The argument addresses another question Thomas put himself. Is it reasonable to give one's assent to truths he cannot understand? The mysteries of faith -- the Trinity, the Incarnation and the like -- cannot be known to be true in this life. Only on the basis of the gift of faith do we give our assent to these truths. Is this reasonable?

Here is the argument Thomas gives on behalf of an affirmative answer. If some of the things God has proposed for our belief can be known to be true, it is reasonable to accept the others as true. The preambles thus provide reasonable grounds for accepting the mysteries. Not that the mysteries are thereby proved to be true, of course.
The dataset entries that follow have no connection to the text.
-- ==== Sys2Proof/Machine/SimdMultiply.lean ====
section
/-! DEFINITION. The SIMD multiply commands (44_simd_multiply.md). -/

namespace Sys2Proof.Machine

/-- `vmul.b` (44_simd_multiply.md R1610). -/
def execVmulB (s : State) : Result := lanewise2 8 (mulLane 8) s

/-- `vmul.h` (44_simd_multiply.md R1611). -/
def execVmulH (s : State) : Result := lanewise2 16 (mulLane 16) s

/-- `vmul.w` (44_simd_multiply.md R1612). -/
def execVmulW (s : State) : Result := lanewise2 32 (mulLane 32) s

/-- `vmul.d` (44_simd_multiply.md R1613). -/
def execVmulD (s : State) : Result := lanewise2 64 (mulLane 64) s

/-- `vmuh.b` (44_simd_multiply.md R1614). -/
def execVmuhB (s : State) : Result := lanewise2 8 (muhLane .S 8) s

/-- `vmuh.bu` (44_simd_multiply.md R1615). -/
def execVmuhBu (s : State) : Result := lanewise2 8 (muhLane .U 8) s

/-- `vmuh.h` (44_simd_multiply.md R1616). -/
def execVmuhH (s : State) : Result := lanewise2 16 (muhLane .S 16) s

/-- `vmuh.hu` (44_simd_multiply.md R1617). -/
def execVmuhHu (s : State) : Result := lanewise2 16 (muhLane .U 16) s

/-- `vmuh.w` (44_simd_multiply.md R1618). -/
def execVmuhW (s : State) : Result := lanewise2 32 (muhLane .S 32) s

/-- `vmuh.wu` (44_simd_multiply.md R1619). -/
def execVmuhWu (s : State) : Result := lanewise2 32 (muhLane .U 32) s

/-- `vmuh.d` (44_simd_multiply.md R1620). -/
def execVmuhD (s : State) : Result := lanewise2 64 (muhLane .S 64) s

/-- `vmuh.du` (44_simd_multiply.md R1621). -/
def execVmuhDu (s : State) : Result := lanewise2 64 (muhLane .U 64) s

/-- `vmadd.b` (44_simd_multiply.md R1622). -/
def execVmaddB (s : State) : Result := lanewise3 8 (maddLane 8) s

/-- `vmadd.h` (44_simd_multiply.md R1623). -/
def execVmaddH (s : State) : Result := lanewise3 16 (maddLane 16) s

/-- `vmadd.w` (44_simd_multiply.md R1624). -/
def execVmaddW (s : State) : Result := lanewise3 32 (maddLane 32) s

/-- `vmadd.d` (44_simd_multiply.md R1625). -/
def execVmaddD (s : State) : Result := lanewise3 64 (maddLane 64) s

/-- `vmsub.b` (44_simd_multiply.md R1626). -/
def execVmsubB (s : State) : Result := lanewise3 8 (msubLane 8) s

/-- `vmsub.h` (44_simd_multiply.md R1627). -/
def execVmsubH (s : State) : Result := lanewise3 16 (msubLane 16) s

/-- `vmsub.w` (44_simd_multiply.md R1628). -/
def execVmsubW (s : State) : Result := lanewise3 32 (msubLane 32) s

/-- `vmsub.d` (44_simd_multiply.md R1629). -/
def execVmsubD (s : State) : Result := lanewise3 64 (msubLane 64) s

end Sys2Proof.Machine
end

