-- ==== Sys2Proof/Machine/Dispatch.lean ====
section
/-! DEFINITION. The dispatcher: one arm per command, each one call of its meaning. -/

namespace Sys2Proof.Machine
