-- ==== Sys2Proof/Certificates/Slice0/Obligations.lean ====
section
/-! DEFINITION. The statements for the provers, and before them the words they use: a result said as numbers of lanes, the
real a floating-point pattern stands for, the match rule, what a response leaves. The reading functions here are written
from the spec again, on plain numbers, so that a statement compares the model with something other than itself. -/

namespace Sys2Proof.Spec

open Sys2Proof.Machine

/-- FCSR, ASID, the TLB and RR are the same. -/
structure SameUnit (s t : State) : Prop where
  fcsr : t.fcsr = s.fcsr
  asid : t.asid = s.asid
  tlb : t.tlb = s.tlb
  rr : t.rr = s.rr

/-- The request in flight in `s` has got the response `r` in `t` (10_state.md R60): the response outputs are `r`, no request is
in flight, and of the rest, FCSR, ASID, the TLB and RR apart, nothing else has changed. -/
structure Answered (s t : State) (r : Response) : Prop where
  valid : t.respValid = true
  outputs : t.resp = r
  record : t.responses = r :: s.responses
  free : t.busy = 0
  cfg : t.cfg = s.cfg
  req : t.req = s.req
  inputs : t.inputs = s.inputs
  lats : t.lats = s.lats

/-- An OK response with the outputs `VR` and `XR` (10_state.md R59). -/
def ok (vr : Vec) (xr : Word) : Response := ⟨.OK, vr, xr, 0, 0, 0⟩

/-- A fault response of code `c` and value `v` (60_exceptions.md R2201). -/
def fault (c : BitVec 8) (v pc : Word) : Response := ⟨.FAULT, 0, 0, c, v, pc⟩

/-- The command completes with `XR = x` and changes nothing else. -/
def Returns (i : Instr) (s : State) (x : Word) : Prop :=
  ∃ t, exec i s = .next t ∧ Answered s t (ok 0 x) ∧ SameUnit s t

/-- The command raises the fault of code `c` with value `v` and changes nothing else. -/
def Raises (i : Instr) (s : State) (c : BitVec 8) (v : Word) : Prop :=
  ∃ t, exec i s = .next t ∧ Answered s t (fault c v s.req.pc) ∧ SameUnit s t

/-- Lane `k` of width `W`, read as unsigned (00_scope.md R14, R16). -/
def laneU (W : Nat) (V : Vec) (k : Nat) : Int := ((V.toNat / 2 ^ (k * W) % 2 ^ W : Nat) : Int)

/-- Lane `k` of width `W`, read as two's complement (00_scope.md R14, R16). -/
def laneS (W : Nat) (V : Vec) (k : Nat) : Int :=
  if laneU W V k < 2 ^ (W - 1) then laneU W V k else laneU W V k - 2 ^ W

/-- Lane `k` of width `W`, read as signed or unsigned (00_scope.md R15). -/
def laneOf (σ : Sign) (W : Nat) (V : Vec) (k : Nat) : Int :=
  match σ with
  | .S => laneS W V k
  | .U => laneU W V k

/-- The SIMD command completes: lane `k` of `VR`, of width `W`, is `f k` modulo `2^W` for every `k` below `VLEN / W`, `VR` has no bit
at or above VLEN, `XR` is zero, and nothing else changes (42_simd_lanewise.md R1400). -/
def Gives (i : Instr) (s : State) (W : Nat) (f : Nat → Int) : Prop :=
  ∃ t, exec i s = .next t ∧ Answered s t (ok t.resp.vr 0) ∧ SameUnit s t ∧ t.resp.vr.toNat < 2 ^ s.cfg.vlen ∧
    ∀ k < s.cfg.vlen / W, laneU W t.resp.vr k = f k % 2 ^ W

/-- The SIMD command completes as in `Gives`, and lane `k` of `VR`, read with the sign `σ`, is exactly `f k`. -/
def GivesExactly (i : Instr) (s : State) (W : Nat) (σ : Sign) (f : Nat → Int) : Prop :=
  ∃ t, exec i s = .next t ∧ Answered s t (ok t.resp.vr 0) ∧ SameUnit s t ∧ t.resp.vr.toNat < 2 ^ s.cfg.vlen ∧
    ∀ k < s.cfg.vlen / W, laneOf σ W t.resp.vr k = f k

/-- `n` clamped to the signed or unsigned range of `W` bits (00_scope.md R15). -/
def clamp (σ : Sign) (W : Nat) (n : Int) : Int :=
  match σ with
  | .S => min (max n (-2 ^ (W - 1))) (2 ^ (W - 1) - 1)
  | .U => min (max n 0) (2 ^ W - 1)

/-- `FCSR.ENABLES` (10_state.md R54). -/
def enables (s : State) : ExcSet := s.fcsr.extractLsb' 0 5

/-- `FCSR.RM` (10_state.md R54, R55). -/
def rm (s : State) : RMode :=
  match s.fcsr.toNat / 256 % 4 with
  | 0 => .RNE
  | 1 => .RZ
  | 2 => .RP
  | _ => .RM

/-- From `s` to `t` CAUSE has become `cause`, FLAGS has become `flags`, and every other bit of FCSR is the same; so are ASID, the TLB and
RR. -/
structure FcsrBecomes (s t : State) (cause flags : ExcSet) : Prop where
  cause : t.fcsr.extractLsb' 24 5 = cause
  flags : t.fcsr.extractLsb' 16 5 = flags
  low : t.fcsr.extractLsb' 0 16 = s.fcsr.extractLsb' 0 16
  mid : t.fcsr.extractLsb' 21 3 = s.fcsr.extractLsb' 21 3
  high : t.fcsr.extractLsb' 29 3 = s.fcsr.extractLsb' 29 3
  asid : t.asid = s.asid
  tlb : t.tlb = s.tlb
  rr : t.rr = s.rr

/-- The FPU command has the result `r.1` and the exception set `r.2`, and ends as FPCOMMIT says (40_fp_arith.md R1010): with
no enabled exception it completes, with one it raises FPE. -/
def Commits (i : Instr) (s : State) (r : Word × ExcSet) : Prop :=
  (r.2 &&& enables s = 0 → ∃ t, exec i s = .next t ∧ Answered s t (ok 0 r.1) ∧
    FcsrBecomes s t r.2 (s.fcsr.extractLsb' 16 5 ||| r.2)) ∧
  (r.2 &&& enables s ≠ 0 → ∃ t, exec i s = .next t ∧ Answered s t (fault 7 (r.2.setWidth 64) s.req.pc) ∧
    FcsrBecomes s t r.2 (s.fcsr.extractLsb' 16 5))

/-- A binary32 operand is bits `[31:0]` of its port, a binary64 operand the whole port (10_state.md R52). -/
def operand (F : Fmt) (x : Word) : Word :=
  match F with
  | .S => BitVec.ofNat 64 (x.toNat % 2 ^ 32)
  | .D => x

/-- The pattern is a binary32 pattern in the low half, or any binary64 pattern. -/
def IsPattern (F : Fmt) (a : Word) : Prop :=
  match F with
  | .S => a.toNat < 2 ^ 32
  | .D => True

/-- The sign bit of a pattern (40_fp_arith.md R1000). -/
def signOf (F : Fmt) (a : Word) : Nat :=
  match F with
  | .S => a.toNat / 2 ^ 31 % 2
  | .D => a.toNat / 2 ^ 63 % 2

/-- The exponent field of a pattern (40_fp_arith.md R1000). -/
def expOf (F : Fmt) (a : Word) : Nat :=
  match F with
  | .S => a.toNat / 2 ^ 23 % 2 ^ 8
  | .D => a.toNat / 2 ^ 52 % 2 ^ 11

/-- The fraction field of a pattern (40_fp_arith.md R1000). -/
def fracOf (F : Fmt) (a : Word) : Nat :=
  match F with
  | .S => a.toNat % 2 ^ 23
  | .D => a.toNat % 2 ^ 52

/-- The all-ones exponent field (40_fp_arith.md R1000). -/
def topExp (F : Fmt) : Nat :=
  match F with
  | .S => 255
  | .D => 2047

/-- The most significant fraction bit (40_fp_arith.md R1002). -/
def quietOf (F : Fmt) (a : Word) : Nat :=
  match F with
  | .S => a.toNat / 2 ^ 22 % 2
  | .D => a.toNat / 2 ^ 51 % 2

/-- A zero, a subnormal or a normal number (40_fp_arith.md R1001). -/
def IsFinite (F : Fmt) (a : Word) : Prop := IsPattern F a ∧ expOf F a ≠ topExp F

/-- A NaN (40_fp_arith.md R1001). -/
def IsNan (F : Fmt) (a : Word) : Prop := expOf F a = topExp F ∧ fracOf F a ≠ 0

/-- A signalling NaN (40_fp_arith.md R1002). -/
def IsSignalling (F : Fmt) (a : Word) : Prop := IsNan F a ∧ quietOf F a = 0

/-- An infinity (40_fp_arith.md R1001). -/
def IsInfinite (F : Fmt) (a : Word) : Prop := expOf F a = topExp F ∧ fracOf F a = 0

/-- The place of the last significand bit of a pattern (40_fp_arith.md R1001): `emin - p + 1`, or `E - bias - p + 1`. -/
def ulpExp (F : Fmt) (a : Word) : Int :=
  match F with
  | .S => if expOf F a = 0 then -149 else (expOf F a : Int) - 150
  | .D => if expOf F a = 0 then -1074 else (expOf F a : Int) - 1075

/-- The significand of a pattern as an integer (40_fp_arith.md R1001): `T`, or `2^(p-1) + T`. -/
def significand (F : Fmt) (a : Word) : Nat :=
  match F with
  | .S => if expOf F a = 0 then fracOf F a else 2 ^ 23 + fracOf F a
  | .D => if expOf F a = 0 then fracOf F a else 2 ^ 52 + fracOf F a

/-- `val(a)` of a finite pattern as a rational (40_fp_arith.md R1001). -/
def real (F : Fmt) (a : Word) : ℚ :=
  (-1 : ℚ) ^ signOf F a * (significand F a : ℚ) * (2 : ℚ) ^ ulpExp F a

/-- `p` of a format (40_fp_arith.md R1000). -/
def precOf (F : Fmt) : Int :=
  match F with
  | .S => 24
  | .D => 53

/-- `emin` of a format (40_fp_arith.md R1000). -/
def eminOf (F : Fmt) : Int :=
  match F with
  | .S => -126
  | .D => -1022

/-- `emax` of a format (40_fp_arith.md R1000). -/
def emaxOf (F : Fmt) : Int :=
  match F with
  | .S => 127
  | .D => 1023

/-- The greatest finite value, `(2^p - 1) * 2^(emax - p + 1)` (40_fp_arith.md R1003). -/
def greatest (F : Fmt) : ℚ := ((2 : ℚ) ^ precOf F - 1) * (2 : ℚ) ^ (emaxOf F - precOf F + 1)

/-- Half a unit in the last place above the greatest finite value: the tie between it and `2^(emax + 1)`. -/
def greatestTie (F : Fmt) : ℚ := ((2 : ℚ) ^ precOf F - 1 / 2) * (2 : ℚ) ^ (emaxOf F - precOf F + 1)

/-- The reals whose rounding overflows, mode by mode (40_fp_arith.md R1005, R1006): the rounded magnitude, with an unbounded
exponent range, is `2^(emax + 1)` or more. -/
def Overflows (F : Fmt) (m : RMode) (x : ℚ) : Prop :=
  match m with
  | .RNE => greatestTie F ≤ |x|
  | .RZ => (2 : ℚ) ^ (emaxOf F + 1) ≤ |x|
  | .RP => greatest F < x ∨ x ≤ -(2 : ℚ) ^ (emaxOf F + 1)
  | .RM => x < -greatest F ∨ (2 : ℚ) ^ (emaxOf F + 1) ≤ x

/-- The integer `n` is the rational `v` rounded in the mode: `rint` of 40_fp_arith.md R1005 on signed values. -/
def RoundsTo (m : RMode) (v : ℚ) (n : Int) : Prop :=
  match m with
  | .RNE => |v - n| < 1 / 2 ∨ |v - n| = 1 / 2 ∧ n % 2 = 0
  | .RZ => |(n : ℚ)| ≤ |v| ∧ |v| < |(n : ℚ)| + 1 ∧ 0 ≤ (n : ℚ) * v
  | .RP => (n : ℚ) - 1 < v ∧ v ≤ n
  | .RM => (n : ℚ) ≤ v ∧ v < n + 1

/-- The sign bit of a real (40_fp_arith.md R1005). -/
def signBit (x : ℚ) : Nat := if x < 0 then 1 else 0

/-- A zero of either sign (40_fp_arith.md R1001). -/
def IsZero (F : Fmt) (a : Word) : Prop := expOf F a = 0 ∧ fracOf F a = 0

/-- A pattern that is no NaN: a finite value or an infinity (40_fp_arith.md R1001). -/
def IsNumber (F : Fmt) (a : Word) : Prop := IsPattern F a ∧ ¬IsNan F a

/-- The sign bit of the format as a mask (40_fp_arith.md R1000). -/
def signMask (F : Fmt) : Word :=
  match F with
  | .S => 0x80000000
  | .D => 0x8000000000000000

/-- The zero of sign `s` (40_fp_arith.md R1003). -/
def zeroOf (F : Fmt) (s : Nat) : Word := if s = 1 then signMask F else 0

/-- The infinity of sign `s` (40_fp_arith.md R1003). -/
def infOf (F : Fmt) (s : Nat) : Word :=
  (match F with
    | .S => 0x7F800000
    | .D => 0x7FF0000000000000) ||| zeroOf F s

/-- `xval(a) < xval(b)` of two numbers (40_fp_arith.md R1003). -/
def XLt (F : Fmt) (a b : Word) : Prop :=
  ¬(IsInfinite F a ∧ signOf F a = 0) ∧ ¬(IsInfinite F b ∧ signOf F b = 1) ∧
    (IsInfinite F a ∨ IsInfinite F b ∨ real F a < real F b)

/-- `|a| < |b|` of two numbers (40_fp_arith.md R1003). -/
def XLtMag (F : Fmt) (a b : Word) : Prop :=
  ¬IsInfinite F a ∧ (IsInfinite F b ∨ |real F a| < |real F b|)

/-- The pattern of the default NaN (40_fp_arith.md R1008). -/
def nan (F : Fmt) : Word :=
  match F with
  | .S => 0x7FC00000
  | .D => 0x7FF8000000000000

/-- The relations of the comparisons on rationals (41_fp_compare_convert.md R1201). -/
def relOn (r : Rel) (x y : ℚ) : Prop :=
  match r with
  | .EQ => x = y
  | .NE => x ≠ y
  | .LT => x < y
  | .LE => x ≤ y
  | .GT => x > y
  | .GE => x ≥ y

/-- `vpn(va) = va[VALEN-1:PS]` (20_memory.md R104). -/
def vpn (s : State) (va : Word) : Nat := va.toNat % 2 ^ s.cfg.valen / 2 ^ s.cfg.ps

/-- The entry matches the ASID and the virtual page number (20_memory.md R107). -/
def Matches (e : TlbEntry) (asid vpn : Nat) : Prop :=
  e.v = true ∧ e.vpn.toNat = vpn ∧ (e.g = true ∨ e.asid.toNat = asid)

/-- The entry permits the access (20_memory.md R110). -/
def Permits (e : TlbEntry) (acc : Access) (p : Priv) : Prop :=
  (match acc with
    | .R => e.r = true
    | .W => e.w = true
    | .X => e.x = true) ∧ (p = .U → e.u = true)

/-- The lookup of an access kind. -/
def lookupOf (acc : Access) : Instr :=
  match acc with
  | .R => .tlblookupR
  | .W => .tlblookupW
  | .X => .tlblookupX

/-- The ASID operand `XB` is below `2^ASIDBITS` (47_tlb.md R2011). -/
def AsidOk (s : State) : Prop := s.req.xb.toNat < 2 ^ s.cfg.asidBits

/-- The reserved bits of the fill descriptor `XC` are zero (47_tlb.md R2010). -/
def DescOk (s : State) : Prop :=
  (∀ k, 5 ≤ k → k < s.cfg.ps → s.req.xc.getLsbD k = false) ∧ ∀ k, s.cfg.palen ≤ k → s.req.xc.getLsbD k = false

/-- The entry a fill writes (47_tlb.md R2004). -/
def IsFilled (s : State) (n : TlbEntry) : Prop :=
  n.v = true ∧ n.vpn.toNat = vpn s s.req.xa ∧ n.asid.toNat = s.req.xb.toNat ∧
    n.ppn.toNat = s.req.xc.toNat / 2 ^ s.cfg.ps ∧
    n.r = s.req.xc.getLsbD 0 ∧ n.w = s.req.xc.getLsbD 1 ∧ n.x = s.req.xc.getLsbD 2 ∧ n.u = s.req.xc.getLsbD 3 ∧
    n.g = s.req.xc.getLsbD 4

/-- The entry is in the conflict set of the new entry `n` (20_memory.md R108). -/
def Conflicts (e n : TlbEntry) : Prop :=
  e.v = true ∧ e.vpn = n.vpn ∧ (e.g = true ∨ n.g = true ∨ e.asid = n.asid)

/-- The TLB of `t` is that of `s` with `V` cleared in exactly the entries that satisfy `P`. -/
def Invalidated (s t : State) (P : TlbEntry → Prop) : Prop :=
  t.tlb.length = s.tlb.length ∧
    ∀ (k : Nat) (e : TlbEntry), s.tlb[k]? = some e →
      (P e → t.tlb[k]? = some { e with v := false }) ∧ (¬P e → t.tlb[k]? = some e)

/-- The command completes as an invalidation of the entries that satisfy `P` (47_tlb.md R2006 to R2009). -/
def Invalidates (i : Instr) (s : State) (P : TlbEntry → Prop) : Prop :=
  ∃ t, exec i s = .next t ∧ Answered s t (ok 0 0) ∧ Invalidated s t P ∧ t.fcsr = s.fcsr ∧ t.asid = s.asid ∧
    t.rr = s.rr

/-- The commands of a unit. -/
def Fpu (i : Instr) : Prop := i.fields.unit = 1
/-- The commands of a unit. -/
def Simd (i : Instr) : Prop := i.fields.unit = 2
/-- The commands of a unit. -/
def Tlb (i : Instr) : Prop := i.fields.unit = 3
/-- The commands of a unit. -/
def Csr (i : Instr) : Prop := i.fields.unit = 4

/-- The commands that need `PRIV = K` whatever their operands (60_exceptions.md R2212). -/
def kernelOnly : List Instr := [.tlbfill, .tlbprobe, .tlbinvPage, .tlbinvAsid, .tlbinvGlobal, .tlbinvAll]

/-- The commands of a unit with one of the operations. -/
def hasOp (i : Instr) (unit : BitVec 4) (ops : List (BitVec 8)) : Prop := i.fields.unit = unit ∧ i.fields.op ∈ ops

/-- The forms that read `XA` (30_encoding.md R160). -/
def ReadsXa (i : Instr) : Prop :=
  Fpu i ∨ i ∈ ([.tlblookupR, .tlblookupW, .tlblookupX, .tlbfill, .tlbprobe, .tlbinvPage, .csrwr] : List Instr)

/-- The forms that read `XB` (30_encoding.md R160): not the FPU commands of form FR1. -/
def ReadsXb (i : Instr) : Prop :=
  Fpu i ∧ i.fields.op ∉ ([0x10, 0x30, 0x31, 0x32] : List (BitVec 8)) ∨
    i ∈ ([.tlblookupR, .tlblookupW, .tlblookupX, .tlbfill, .tlbinvPage, .tlbinvAsid] : List Instr)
The argument is on behalf of the reasonableness of believing them.

TEXT OF THE MASTER

Can God's Existence Be Proved?

There are two kinds of demonstration, one by way of the cause, which is called propter quid, and this from what is first simply speaking, another by way of effects which is called a quia demonstration, which is from what is first for us. For when an effect is more obvious to us than its cause, we proceed from the effect to knowledge of the cause. From any effect the existence of its proper cause can be demonstrated (if its effects are more obvious to us), since the effect depends on the cause, given the effect, the cause must exist. That God is, since this is not self-evident to us, is demonstrable through his known effects.

That God exists and other like things which can be known of God through natural reason, as is pointed out in Romans 1:19, are not articles of faith but preambles to the articles, for faith presupposes natural knowledge as grace presupposes natural knowledge as grace presupposes nature and perfection the perfectable. Nothing prevents someone from accepting on faith what in itself is demonstrable and knowable if he does not understand the proof.